Феофилакт рассматривал христианскую империю как оплот и опору истинной веры и полагал, что распространение христианского вероучения в полной мере соответствует интересам государства - того самого царства из пророчества Даниила, которое "сокрушит и разрушит все царства, а само будет стоять вечно".
Провидение распорядилось таким образом, чтобы у тавроскифов не было древних полисов с их традициями демократического управления, не было цивилизованности и утончённости. Увы, им не была, как ромеям, дарована античность, когда лучшие умы могли позволить себе совершенствоваться в своём искусстве на городских площадях, когда философы беспрепятственно познавали мироздание, когда скульпторы ваяли шедевры, а поэты слагали бессмертные поэмы. Этим дикарям до сих пор приходится денно и нощно заботиться о приискании пропитания. У них нет в достаточном количестве рабов, которые могли бы исполнять все необходимые работы на пашне и в мастерских... Однако, подражая цивилизованным соседним народам, эти дикари живо сменили звериные шкуры на парчовые плащи, но, разумеется, не смогли под добротной одеждой скрыть свою дикарскую сущность... Какой изысканности и утончённости можно ожидать от них?! Помилуй, Бог!..

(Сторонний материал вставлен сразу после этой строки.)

theorem witness_OtherInstanceCollides :
    { rgbBusy with moves := [.otherJob [0x200B] []] }.moves = .otherJob [0x200B] [] :: [] ∧
    rgbBusy.selected = some .rgb888 ∧ rgbBusy.job = some (newJob (ready rgb) .rgb888) ∧
    (newJob (ready rgb) .rgb888).kind = .normal ∧ 0x200B ∈ (newJob (ready rgb) .rgb888).wset ∧
    0x1000 ∈ readSet rgbBusy .rgb888 ∧ 0x1000 ∉ (newJob (ready rgb) .rgb888).wset ∧
    0x200C ∉ (newJob (ready rgb) .rgb888).wset ∧ 0x200C ∉ readSet rgbBusy .rgb888 := by
  refine ⟨rfl, rfl, rfl, ?_⟩
  decide

end Sys2Proof.Tests
end

/-! ## What a register write stores

The locks of 10_state.md R32 and R33 and the value a write of an unlocked register leaves. -/

section
namespace Sys2Proof.Machine

/-- A geometry register is one a write stores in: neither reserved nor CMD. -/
theorem geometryReg_stored {r : Reg} (h : geometryReg r = true) : r ≠ .reserved ∧ r ≠ .cmd := by
  constructor <;> rintro rfl <;> cases h

/-- A base register is one a write stores in: neither reserved nor CMD. -/
theorem baseReg_stored {r : Reg} (h : baseReg r = true) : r ≠ .reserved ∧ r ≠ .cmd := by
  constructor <;> rintro rfl <;> cases h

theorem unlessConfigured_locked {s : State} (h : s.statusState ≠ unconfigured) (t : State) :
    unlessConfigured s t = s := if_neg h

theorem unlessConfigured_open {s : State} (h : s.statusState = unconfigured) (t : State) :
    unlessConfigured s t = t := if_pos h

theorem unlessBusy_locked {s : State} (h : s.statusState = busy) (t : State) : unlessBusy s t = s := if_pos h

theorem unlessBusy_open {s : State} (h : s.statusState ≠ busy) (t : State) : unlessBusy s t = t := if_neg h

theorem ne_busy_of_unconfigured {s : State} (h : s.statusState = unconfigured) : s.statusState ≠ busy := by
  rw [h]; decide

/-- Outside UNCONFIGURED a write of a geometry register is ignored (R32). -/
theorem writeReg_geometry_locked {s : State} {r : Reg} (hr : geometryReg r = true)
    (h : s.statusState ≠ unconfigured) (d : Word) : writeReg s r d = s := by
  cases r with
  | format | srcCount | dstCount | srcStride | srcDim | dstStride | dstDim => exact unlessConfigured_locked h _
  | _ => cases hr

/-- In UNCONFIGURED a geometry register takes the defined bits of the data (R23 to R31). -/
theorem readReg_writeReg_geometry {s : State} {r : Reg} (hr : geometryReg r = true)
    (h : s.statusState = unconfigured) (d : Word) : readReg (writeReg s r d) r = d &&& definedBits r := by
  cases r with
  | format => rw [writeReg, unlessConfigured_open h]; exact low4_setWidth d
  | srcCount | dstCount => rw [writeReg, unlessConfigured_open h]; exact low3_setWidth d
  | srcStride | srcDim | dstStride | dstDim =>
    simp [writeReg, unlessConfigured_open h, readReg, src_setSrc, dst_setDst, definedBits, and_allBits]
  | _ => cases hr

/-- In BUSY a write of a base register is ignored (R33). -/
theorem writeReg_base_locked {s : State} {r : Reg} (hr : baseReg r = true) (h : s.statusState = busy) (d : Word) :
    writeReg s r d = s := by
  cases r with
  | srcBase c => exact unlessBusy_locked h _
  | dstBase p => exact unlessBusy_locked h _
  | _ => cases hr

/-- Outside BUSY a base register takes the data. -/
theorem readReg_writeReg_base {s : State} {r : Reg} (hr : baseReg r = true) (h : s.statusState ≠ busy) (d : Word) :
    readReg (writeReg s r d) r = d := by
  cases r with
  | srcBase c => simp [writeReg, unlessBusy_open h, readReg, src_setSrc]
  | dstBase p => simp [writeReg, unlessBusy_open h, readReg, dst_setDst]
  | _ => cases hr

/-! ### Slots -/

section
variable {s : State} (h : s.statusState = unconfigured) (d : Word)
include h

theorem src_writeReg_srcBase (c : Fin 4) : (writeReg s (.srcBase c) d).src c = { s.src c with base := d } := by
  simp [writeReg, unlessBusy_open (ne_busy_of_unconfigured h), src_setSrc]

theorem src_writeReg_srcStride (c : Fin 4) :
    (writeReg s (.srcStride c) d).src c = { s.src c with stride := d } := by
  simp [writeReg, unlessConfigured_open h, src_setSrc]

theorem src_writeReg_srcDim (c : Fin 4) : (writeReg s (.srcDim c) d).src c = { s.src c with dim := d } := by
  simp [writeReg, unlessConfigured_open h, src_setSrc]

theorem dst_writeReg_dstBase (p : Fin 3) : (writeReg s (.dstBase p) d).dst p = { s.dst p with base := d } := by
  simp [writeReg, unlessBusy_open (ne_busy_of_unconfigured h), dst_setDst]

theorem dst_writeReg_dstStride (p : Fin 3) :
    (writeReg s (.dstStride p) d).dst p = { s.dst p with stride := d } := by
  simp [writeReg, unlessConfigured_open h, dst_setDst]

theorem dst_writeReg_dstDim (p : Fin 3) : (writeReg s (.dstDim p) d).dst p = { s.dst p with dim := d } := by
  simp [writeReg, unlessConfigured_open h, dst_setDst]

end

/-- A read of a register by name finds it at its offset. -/
theorem readReg_regAt_regOffset (s : State) {r : Reg} (h : r ≠ .reserved) :
    readReg s (regAt (regOffset r)) = readReg s r := by rw [regAt_regOffset h]

/-- STATUS as a number: ERR starts at bit 4, STATE at bit 0 (R17). -/
theorem statusWord_toNat (s : State) : s.statusWord.toNat = 16 * s.statusErr.toNat + s.statusState.toNat := by
  have := s.statusErr.isLt
  have := s.statusState.isLt
  simp only [State.statusWord, BitVec.toNat_ofNat]
  omega

/-- Bit by bit, a write of INT_STATUS keeps the pending bits not written as 1 (R20). -/
theorem getLsbD_clearIntStatus (pending : BitVec 2) (d : Word) {k : Nat} (hk : k < 2) :
    (clearIntStatus pending d).getLsbD k = (pending.getLsbD k && !d.getLsbD k) := by
  simp [clearIntStatus, hk]

end Sys2Proof.Machine
end

/-! ## Which operations leave the programming registers alone -/

section
namespace Sys2Proof.Machine

/-- What EXECUTE can answer with: it is ignored, it is an error, or a job starts. -/
theorem exec_execute_next {s t : State} (h : exec .execute s = .next t) :
    t = s ∨ t = fail .illegalCommand s ∨ ∃ f, t = startJob f s := by
  simp only [exec, execExecute, executeProtocol] at h
  split at h
  · cases h; exact .inl rfl
  · split at h
    · cases h; exact .inr (.inl rfl)
    · split at h <;> cases h
      exact .inr (.inr ⟨_, rfl⟩)

/-- A combine answers a next state only where it is EXECUTE. -/
theorem exec_execute_of_combine {s t : State} {f : Format} (h : exec (combineOf f) s = .next t) :
    exec .execute s = .next t := by
  by_cases hf : s.selected = some f
  · rwa [← exec_combine_selected hf]
  · rw [exec_combine_unselected hf] at h; cases h

theorem SameProgramming.refl (s : State) : SameProgramming s s := by constructor <;> intros <;> rfl

theorem sameProgramming_fail (e : ErrCode) (s : State) : SameProgramming s (fail e s) := by
  constructor <;> intros <;> rfl

theorem sameProgramming_startJob (f : Format) (s : State) : SameProgramming s (startJob f s) := by
  constructor <;> intros <;> rfl

theorem sameProgramming_engineWrite (s : State) (j : Job) (a : Nat) (v : Byte) :
    SameProgramming s (engineWrite s j a v) := by constructor <;> intros <;> rfl

theorem sameProgramming_engineComplete (s : State) (k : JobKind) : SameProgramming s (engineComplete s k) := by
  cases k <;> constructor <;> intros <;> rfl

theorem sameProgramming_configure (s : State) : SameProgramming s (configure s) := by
  unfold configure
  split
  · exact sameProgramming_fail ..
  · split
    · constructor <;> intros <;> rfl
    · exact sameProgramming_fail ..

theorem sameProgramming_unlessBusyIgnored {s t u : State} (hu : SameProgramming s u)
    (h : unlessBusyIgnored s u = .next t) : SameProgramming s t := by
  unfold unlessBusyIgnored at h
  split at h <;> cases h
  · exact .refl s
  · exact hu

theorem sameProgramming_execute {s t : State} (h : exec .execute s = .next t) : SameProgramming s t := by
  rcases exec_execute_next h with rfl | rfl | ⟨f, rfl⟩
  · exact .refl _
  · exact sameProgramming_fail ..
  · exact sameProgramming_startJob ..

Порой Феофилакт задумывался: под влиянием каких причин совершается внутреннее развитие человеческих скоплений, именуемых государствами?

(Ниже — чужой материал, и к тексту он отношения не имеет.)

-- ==== Sys2Proof/Decode.lean ====
section
/-! DEFINITION. Decoding and encoding of the command word (R60, R62, R64): total on every byte, a reserved byte refused
by the clause of R64 that reserves it. The block has one command length and no second word (R65). -/

namespace Sys2Proof

/-- Why a command byte is reserved (R64). -/
inductive Reserved where
  /-- `UNIT = 7`. -/
  | unit
  /-- `SCHEME` above the unit's highest listed code. -/
  | scheme
  /-- `FN = 3`. -/
  | function
  /-- `FN = 2` outside EC schemes 0 to 3. -/
  | strip
  /-- `FN = 1` on an operation with one function. -/
  | inverse
deriving DecidableEq, Repr

/-- The unit, bits 7 to 5 (R60). -/
def cmdUnit (c : CmdWord) : Nat := c.toNat / 32

/-- The scheme, bits 4 to 2 (R60). -/
def cmdScheme (c : CmdWord) : Nat := c.toNat / 4 % 8

/-- The function, bits 1 to 0 (R60). -/
def cmdFn (c : CmdWord) : Nat := c.toNat % 4

/-- The FRM commands (R62). -/
def decodeFrm : Nat → Nat → Option Instr
  | 0, 0 => some .frmCcEnc | 0, 1 => some .frmCcDec
  | 1, 0 => some .frmBsEnc | 1, 1 => some .frmBsDec
  | 2, 0 => some .frmBitEnc | 2, 1 => some .frmBitDec
  | _, _ => none

/-- The EC commands (R62). -/
def decodeEc : Nat → Nat → Option Instr
  | 0, 0 => some .ecNoneEnc | 0, 1 => some .ecNoneChk | 0, 2 => some .ecNoneStrip
  | 1, 0 => some .ecParEnc | 1, 1 => some .ecParChk | 1, 2 => some .ecParStrip
  | 2, 0 => some .ecSumEnc | 2, 1 => some .ecSumChk | 2, 2 => some .ecSumStrip
  | 3, 0 => some .ecCrcEnc | 3, 1 => some .ecCrcChk | 3, 2 => some .ecCrcStrip
  | 4, 0 => some .ecHamEnc | 4, 1 => some .ecHamDec
  | _, _ => none

/-- The LC commands (R62). -/
def decodeLc : Nat → Nat → Option Instr
  | 0, 0 => some .lcNrzEnc | 0, 1 => some .lcNrzDec
  | 1, 0 => some .lcManEnc | 1, 1 => some .lcManDec
  | 2, 0 => some .lcAmiEnc | 2, 1 => some .lcAmiDec
  | _, _ => none

/-- The CM commands (R62). -/
def decodeCm : Nat → Nat → Option Instr
  | 0, 0 => some .cmAskMod | 0, 1 => some .cmAskDem
  | 1, 0 => some .cmFskMod | 1, 1 => some .cmFskDem
  | 2, 0 => some .cmBpskMod | 2, 1 => some .cmBpskDem
  | 3, 0 => some .cmQpskMod | 3, 1 => some .cmQpskDem
  | 4, 0 => some .cm8pskMod | 4, 1 => some .cm8pskDem
  | 5, 0 => some .cmQam16Mod | 5, 1 => some .cmQam16Dem
  | _, _ => none

/-- The AB commands (R62). -/
def decodeAb : Nat → Nat → Option Instr
  | 0, 0 => some .abAskFwd | 0, 1 => some .abAskRev
  | 1, 0 => some .abFskFwd | 1, 1 => some .abFskRev
  | 2, 0 => some .abBpskFwd | 2, 1 => some .abBpskRev
  | 3, 0 => some .abQpskFwd | 3, 1 => some .abQpskRev
  | 4, 0 => some .ab8pskFwd | 4, 1 => some .ab8pskRev
  | 5, 0 => some .abQam16Fwd | 5, 1 => some .abQam16Rev
  | _, _ => none

/-- The PL and TXT commands (R62). -/
def decodePl : Nat → Nat → Option Instr
  | 0, 0 => some .txtEnc | 0, 1 => some .txtDec
  | 1, 0 => some .plConfigure
  | 2, 0 => some .plTransmit
  | 3, 0 => some .plInspect
  | _, _ => none

/-- The operation of a unit, scheme and function (R62). -/
def decodeFields (unit scheme fn : Nat) : Option Instr :=
  match unit with
  | 0 => decodeFrm scheme fn
  | 1 => decodeEc scheme fn
  | 2 => decodeLc scheme fn
  | 3 => decodeCm scheme fn
  | 4 => decodeAb scheme fn
  | 5 => if scheme = 0 ∧ fn = 0 then some .chNoise else none
  | 6 => decodePl scheme fn
  | _ => none

/-- The clause of R64 that reserves a command which R62 does not list. -/
def reservedBy (unit scheme fn : Nat) : Reserved :=
  if unit = 7 then .unit
  else if CmdFields.maxScheme unit < scheme then .scheme
  else if fn = 3 then .function
  else if fn = 2 then .strip
  else .inverse

/-- The operation a command byte selects, or the reason it is reserved. -/
def decode (c : CmdWord) : Except Reserved Instr :=
  match decodeFields (cmdUnit c) (cmdScheme c) (cmdFn c) with
  | some i => .ok i
  | none => .error (reservedBy (cmdUnit c) (cmdScheme c) (cmdFn c))

/-- The command byte of an operation, from R62's table. -/
def encode : Instr → CmdWord
  | .frmCcEnc => 0x00#8 | .frmCcDec => 0x01#8 | .frmBsEnc => 0x04#8 | .frmBsDec => 0x05#8
  | .frmBitEnc => 0x08#8 | .frmBitDec => 0x09#8
  | .ecNoneEnc => 0x20#8 | .ecNoneChk => 0x21#8 | .ecNoneStrip => 0x22#8
  | .ecParEnc => 0x24#8 | .ecParChk => 0x25#8 | .ecParStrip => 0x26#8
  | .ecSumEnc => 0x28#8 | .ecSumChk => 0x29#8 | .ecSumStrip => 0x2A#8
  | .ecCrcEnc => 0x2C#8 | .ecCrcChk => 0x2D#8 | .ecCrcStrip => 0x2E#8
  | .ecHamEnc => 0x30#8 | .ecHamDec => 0x31#8
  | .lcNrzEnc => 0x40#8 | .lcNrzDec => 0x41#8 | .lcManEnc => 0x44#8 | .lcManDec => 0x45#8
  | .lcAmiEnc => 0x48#8 | .lcAmiDec => 0x49#8
  | .cmAskMod => 0x60#8 | .cmAskDem => 0x61#8 | .cmFskMod => 0x64#8 | .cmFskDem => 0x65#8
  | .cmBpskMod => 0x68#8 | .cmBpskDem => 0x69#8 | .cmQpskMod => 0x6C#8 | .cmQpskDem => 0x6D#8
  | .cm8pskMod => 0x70#8 | .cm8pskDem => 0x71#8 | .cmQam16Mod => 0x74#8 | .cmQam16Dem => 0x75#8
  | .abAskFwd => 0x80#8 | .abAskRev => 0x81#8 | .abFskFwd => 0x84#8 | .abFskRev => 0x85#8
  | .abBpskFwd => 0x88#8 | .abBpskRev => 0x89#8 | .abQpskFwd => 0x8C#8 | .abQpskRev => 0x8D#8
  | .ab8pskFwd => 0x90#8 | .ab8pskRev => 0x91#8 | .abQam16Fwd => 0x94#8 | .abQam16Rev => 0x95#8
  | .chNoise => 0xA0#8
  | .txtEnc => 0xC0#8 | .txtDec => 0xC1#8
  | .plConfigure => 0xC4#8 | .plTransmit => 0xC8#8 | .plInspect => 0xCC#8

/-- The operation the decoder reads from a table row's bits: a command is one byte, bit 0 its least significant bit, and
`nbits` is 8 for every row (R60). -/
def decodeTableWord (nbits w : Nat) : Option Instr :=
  if nbits ≤ 8 then
    match decode (BitVec.ofNat 8 (w % 2 ^ nbits)) with
    | .ok i => some i
    | .error _ => none
  else none

end Sys2Proof
end

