/-- In a step of the host (any action but letting the sequencer move) while PSTATE is not Idle: the run in flight, PSTATE,
CFG, CFG_VALID, SNAP and the six results keep their values and no event is raised; and PL.CONFIGURE and PL.TRANSMIT
have the result Busy(PSTATE). (From 60_exceptions.md R275, 45_pipeline.md R246, 70_reset_and_hazards.md R312.) -/
def Obligations.HostCannotDisturbARun : Prop :=
  ∀ (s t : State) (a : HostAct) (acts : List HostAct), s.hostActs = a :: acts → a ≠ .pass → s.pstate ≠ .idle →
    step s = .next t →
    t.flight = s.flight ∧ t.pstate = s.pstate ∧ t.cfg = s.cfg ∧ t.cfgValid = s.cfgValid ∧ t.snap = s.snap ∧
    t.sigBase = s.sigBase ∧ t.sigMod = s.sigMod ∧ t.sigRx = s.sigRx ∧ t.sigDemod = s.sigDemod ∧
    t.rtext = s.rtext ∧ t.status = s.status ∧ t.event = none ∧ t.hostActs = acts ∧
    (a = .command 0xC4#8 ∨ a = .command 0xC8#8 → t.result = .fault ⟨.busy, .pstate s.pstate⟩)

/-- Of the 56 operations, only the four CHK change OK, only EC.HAM.DEC changes CORRECTED, only the operations of R284's
table and PL.TRANSMIT change WARN; where one of R284's table changes WARN it is set, and where PL.TRANSMIT changes it
it is cleared. (From 10_state.md R27, 41_error_control.md R160, 60_exceptions.md R284.) -/
def Obligations.FlagsWrittenOnlyByTheirOperations : Prop :=
  ∀ (i : Instr) (s t : State), exec i s = .next t →
    (t.ok = s.ok ∨ i ∈ [Instr.ecNoneChk, .ecParChk, .ecSumChk, .ecCrcChk]) ∧
    (t.corrected = s.corrected ∨ i = .ecHamDec) ∧
    (t.warn = s.warn ∨ (i = .plTransmit ∧ t.warn = false) ∨
      (t.warn = true ∧ i ∈ [Instr.lcNrzDec, .lcManDec, .lcAmiDec, .cmAskDem, .cmFskDem, .cmBpskDem, .cmQpskDem,
        .cm8pskDem, .cmQam16Dem, .abFskFwd, .abFskRev, .abQpskFwd, .abQpskRev, .ab8pskFwd, .ab8pskRev,
        .abQam16Fwd, .abQam16Rev, .frmBsDec, .txtDec]))

/-- Every operation answers a next state in every state, and in it IN in all its kinds, the four signal buffers, RTEXT,
STATUS, the event, the host's script and the build parameters with the symbol tables are as they were. No step of the
machine changes the build parameters or the symbol tables. That every operation answers in every state, on every
build, with a fault as a value of the result register, is the model's (logs 3, 12). (From 10_state.md R31,
20_memory.md R42, 60_exceptions.md R290.) -/
def Obligations.OperationsNeverWriteInputsOrBuild : Prop :=
  (∀ (i : Instr) (s : State), ∃ t, exec i s = .next t ∧
    t.inBits = s.inBits ∧ t.inSig = s.inSig ∧ t.inText = s.inText ∧ t.inCfgw = s.inCfgw ∧ t.inSigma = s.inSigma ∧
    t.inIndex = s.inIndex ∧ t.sigBase = s.sigBase ∧ t.sigMod = s.sigMod ∧ t.sigRx = s.sigRx ∧
    t.sigDemod = s.sigDemod ∧ t.rtext = s.rtext ∧ t.status = s.status ∧ t.event = s.event ∧
    t.hostActs = s.hostActs ∧ t.params = s.params) ∧
  ∀ s t : State, step s = .next t → t.params = s.params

Почему одни народы остаются почти неподвижными, а другие соединяются в обширные империи, в которых бурлит общественная жизнь, где издаются законы и сочиняются трагедии?
Почему во главе всемирного процесса в разные эпохи оказываются разные народы?
И есть ли во всех исторических событиях хоть какая-нибудь последовательность и закономерность?
* * *
В субботу после полудня протоспафарий Феофилакт отправился на ипподром. В дни ристаний туда устремлялся весь Город, привычно разделяясь на две примерно равные половины, на две партии ипподромных любителей острых ощущений - на голубых и зелёных, на прасинов и венетов.
Когда-то, давным-давно, жители отдалённого провинциального Византия в урочные часы точно так же разделялись на цирковые партии прасинов и венетов, и каждая партия громкими криками подбадривала своих любимцев, призывала к ним победу, а соперникам точно так же сулила позор поражения.
С той лишь разницей, по сравнению с нынешними цивилизованными временами, что в древности на главной арене Византии происходили азартные в своей обречённости сражения гладиаторов, а теперь - хотя и захватывающие дух, хотя и чарующие, хотя и приводящие в экстаз всех поклонников - увы, совсем иные зрелища. Впрочем, гонки лёгких колесниц, запряжённых четвёрками резвых коней, вокруг величественной Золотой колонны служили вполне достойной заменой былым кровавым развлечениям.
Ушли в позабытое прошлое, канули в вечность дикие времена, дикарские эллинские нравы. Теперь жители столицы христианской империи восторгаются честным единоборством свободных людей, а не схватками рабов, отдают дань уважения удали умелых возничих, а не любуются предопределённой гибелью гладиаторов в схватках со специально натасканными свирепыми львами.
Тем не менее страсти на ипподроме едва ли уступают тем выплескам чувств, которые бушевали на трибунах старого цирка, когда на аренах лилась человеческая кровь.
Ах, ристания!..
Сколь же глубоко в человеческих душах упрятано желание насладиться торжеством более сильного над слабейшим... Даже сейчас, в просвещённое христианское время, в эпоху торжества божественной справедливости, мудрости и человеколюбия, ристания привлекают больше людей и вызывают более сильные чувства, нежели любые благочестивые собрания. Ради того, чтобы попасть на ристания, откладываются судебные процессы и философские диспуты, ремесленники оставляют свои эргастерии, а торговцы запирают лавки, переносятся дипломатические переговоры и откладываются любовные свидания.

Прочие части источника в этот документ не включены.